-- ==== Sys2Proof/Laws/KeepPorts.lean ====
section
/-! SUPPORT. The operations of time, composition, queues, links and the Owl commands keep the queue of commands and a sound state. -/

namespace Sys2Proof.Machine

open Sys2Proof

/-! ### Events -/

theorem keep_setEvt {q : List Instr} {m : Option (List Host.Cell)} {a0 a1 a2 : _} (ha2 : Keep q m a2) :
    Keep q m (setEvt a0 a1 a2) := by
  unfold setEvt
  exact keep_onTime ha2

theorem keep_evtFired {q : List Instr} {m : Option (List Host.Cell)} {a0 a1 : _} (ha1 : Keep q m a1) :
    Keep q m (evtFired a0 a1) := by
  unfold evtFired
  split
  · exact keep_setEvt ha1
  · exact ha1

theorem keep_fireEntry {q : List Instr} {m : Option (List Host.Cell)} {a0 a1 a2 a3 : _} (ha2 : ∀ x0 x1, Keep q m x1 → Keep q m (a2 x0 x1)) (ha3 : Keep q m a3) :
    Keep q m (fireEntry a0 a1 a2 a3) := by
  unfold fireEntry
  split
  · exact keep_ite (fun _ => ha2 _ _ (keep_evtFired ha3)) (fun _ => ha3)
  · exact ha3

theorem keep_evtTake {q : List Instr} {m : Option (List Host.Cell)} {a0 a1 a2 a3 a4 a5 a6 : _} (ha6 : Keep q m a6) :
    Keep q m (evtTake a0 a1 a2 a3 a4 a5 a6) := by
  unfold evtTake
  exact keep_freeTaken (keep_setEvt ha6)

theorem keep_evtCancel {q : List Instr} {m : Option (List Host.Cell)} {a0 a1 : _} (ha1 : Keep q m a1) :
    Keep q m (evtCancel a0 a1) := by
  unfold evtCancel
  split
  · exact keep_ite (fun _ => keep_setEvt ha1) (fun _ => ha1)
  · exact ha1

theorem keep_evtAdd {q : List Instr} {m : Option (List Host.Cell)} {a0 a1 : _} (ha1 : Keep q m a1) :
    Keep q m (evtAdd a0 a1) := by
  unfold evtAdd
  extract_lets -merge +onlyGivenNames y0 y1 y2 y3 y4 y5
  clear_value y0 y1 y2 y3 y4 y5
  split
  · exact keep_result ha1
  · exact ha1
  · exact keep_result (keep_setRg (keep_evtTake ha1))

theorem keep_evtCancelCmd {q : List Instr} {m : Option (List Host.Cell)} {a0 a1 : _} (ha1 : Keep q m a1) :
    Keep q m (evtCancelCmd a0 a1) := by
  unfold evtCancelCmd
  extract_lets -merge +onlyGivenNames y0 y1 f2
  have hf2 : ∀ y0 y1, Keep q m y1 → Keep q m (f2 y0 y1) := fun _ _ h3 => keep_when h3 (fun _ h4 => keep_parksCancelled h4)
  exact keep_result (keep_when (keep_whenSome (keep_when ha1 (fun _ h6 => keep_evtCancel h6)) hf2) (fun _ h5 => keep_setRg h5))

theorem keep_execEvtAdd {q : List Instr} {m : Option (List Host.Cell)} {a0 a1 : _} (ha1 : Keep q m a1) :
    KeepR q m (execEvtAdd a0 a1) := by
  unfold execEvtAdd
  exact keepR_done (keep_live (fun _ h0 => keep_access (fun _ h1 => keep_evtAdd h1) h0) ha1)

theorem keep_execEvtCancel {q : List Instr} {m : Option (List Host.Cell)} {a0 a1 : _} (ha1 : Keep q m a1) :
    KeepR q m (execEvtCancel a0 a1) := by
  unfold execEvtCancel
  exact keepR_done (keep_live (fun _ h0 => keep_access (fun _ h1 => keep_evtCancelCmd h1) h0) ha1)

/-! ### Comp -/

theorem keep_setCmp {q : List Instr} {m : Option (List Host.Cell)} {a0 a1 : _} (ha1 : Keep q m a1) :
    Keep q m (setCmp a0 a1) := by
  unfold setCmp
  exact keep_setRg ha1

theorem keep_cmpRefused {q : List Instr} {m : Option (List Host.Cell)} {a0 : _} (ha0 : Keep q m a0) :
    Keep q m (cmpRefused a0) := by
  unfold cmpRefused
  exact keep_raise ha0

theorem keep_cmpInvalid {q : List Instr} {m : Option (List Host.Cell)} {a0 a1 a2 : _} (ha2 : Keep q m a2) :
    Keep q m (cmpInvalid a0 a1 a2) := by
  unfold cmpInvalid
  exact keep_raise (keep_onComp (keep_setRg (keep_setRg (keep_setCmp ha2))))

theorem keep_stage {q : List Instr} {m : Option (List Host.Cell)} {a0 a1 : _} (ha1 : Keep q m a1) :
    Keep q m (stage a0 a1) := by
  unfold stage
  extract_lets -merge +onlyGivenNames y0 y1 x2
  have hx2 : Keep q m x2 := keep_onComp (keep_setRg (keep_setRg (keep_setCmp ha1)))
  exact keep_ite (fun _ => keep_cmpRefused ha1) (fun _ => keep_ite (fun _ => keep_cmpInvalid ha1) (fun _ => keep_ite (fun _ => keep_forEach hx2 (fun _ _ h3 => keep_memRead h3)) (fun _ => hx2)))

theorem keep_execStage {q : List Instr} {m : Option (List Host.Cell)} {a0 a1 : _} (ha1 : Keep q m a1) :
    KeepR q m (execStage a0 a1) := by
  unfold execStage
  exact keepR_done (keep_live (fun _ h0 => keep_access (fun _ h1 => keep_stage h1) h0) ha1)

theorem keep_imageFetchDone {q : List Instr} {m : Option (List Host.Cell)} {a0 : _} (ha0 : Keep q m a0) :
    Keep q m (imageFetchDone a0) := by
  unfold imageFetchDone
  split
  · exact ha0
  · exact keep_ite (fun _ => ha0) (fun _ => keep_ite (fun _ => keep_onComp (keep_setCmp ha0)) (fun _ => keep_cmpInvalid ha0))

theorem keep_execImageFetchDone {q : List Instr} {m : Option (List Host.Cell)} {a0 : _} (ha0 : Keep q m a0) :
    KeepR q m (execImageFetchDone a0) := by
  unfold execImageFetchDone
  exact keepR_done (keep_live (fun _ h0 => keep_imageFetchDone h0) ha0)

theorem keep_imageValidated {q : List Instr} {m : Option (List Host.Cell)} {a0 : _} (ha0 : Keep q m a0) :
    Keep q m (imageValidated a0) := by
  unfold imageValidated
  refine keep_ite (fun _ => ?_) (fun _ => ?_)
  · exact ha0
  · split
    · exact keep_cmpInvalid ha0
    · exact keep_raise (keep_onComp (keep_setCmp ha0))

theorem keep_execImageValidated {q : List Instr} {m : Option (List Host.Cell)} {a0 : _} (ha0 : Keep q m a0) :
    KeepR q m (execImageValidated a0) := by
  unfold execImageValidated
  exact keepR_done (keep_live (fun _ h0 => keep_imageValidated h0) ha0)

theorem keep_commit {q : List Instr} {m : Option (List Host.Cell)} {a0 a1 : _} (ha1 : Keep q m a1) :
    Keep q m (commit a0 a1) := by
  unfold commit
  exact keep_ite (fun _ => keep_cmpRefused ha1) (fun _ => keep_onComp (keep_setRg ha1))

theorem keep_execCommit {q : List Instr} {m : Option (List Host.Cell)} {a0 a1 : _} (ha1 : Keep q m a1) :
    KeepR q m (execCommit a0 a1) := by
  unfold execCommit
  exact keepR_done (keep_live (fun _ h0 => keep_access (fun _ h1 => keep_commit h1) h0) ha1)

theorem keep_commitDone {q : List Instr} {m : Option (List Host.Cell)} {a0 a1 : _} (ha1 : Keep q m a1) :
    Keep q m (commitDone a0 a1) := by
  unfold commitDone
  split
  · exact ha1
  · exact keep_raise (keep_when (keep_onComp (keep_setRg ha1)) (fun _ h0 => keep_onSec h0))

theorem keep_execCommitDone {q : List Instr} {m : Option (List Host.Cell)} {a0 a1 : _} (ha1 : Keep q m a1) :
    KeepR q m (execCommitDone a0 a1) := by
  unfold execCommitDone
  exact keepR_done (keep_live (fun _ h0 => keep_commitDone h0) ha1)

theorem keep_armWith {q : List Instr} {m : Option (List Host.Cell)} {a0 a1 a2 a3 : _} (ha3 : Keep q m a3) :
    Keep q m (armWith a0 a1 a2 a3) := by
  unfold armWith
  split
  · extract_lets -merge +onlyGivenNames y0
    exact keep_raise (keep_onComp (keep_setRg (keep_setRg (keep_setCmp (keep_evtTake ha3)))))
  · exact keep_setRg (keep_setRg ha3)

theorem keep_armSwitch {q : List Instr} {m : Option (List Host.Cell)} {a0 a1 : _} (ha1 : Keep q m a1) :
    Keep q m (armSwitch a0 a1) := by
  unfold armSwitch
  exact keep_armWith ha1

theorem keep_shadowTablesLoaded {q : List Instr} {m : Option (List Host.Cell)} {a0 : _} (ha0 : Keep q m a0) :
    Keep q m (shadowTablesLoaded a0) := by
  unfold shadowTablesLoaded
  exact keep_ite (fun _ => keep_onComp ha0) (fun _ => ha0)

________________

_TASK OBJECTIVE_: In the answer, give the lines from the first line of the data through the line with "### Events -/", exactly as they appear and with no additions.

_RESPONSE AREA_:
-- ==== Sys2Proof/Laws/KeepPorts.lean ====
section
/-! SUPPORT. The operations of time, composition, queues, links and the Owl commands keep the queue of commands and a sound state. -/

namespace Sys2Proof.Machine

open Sys2Proof

/-! ### Events -/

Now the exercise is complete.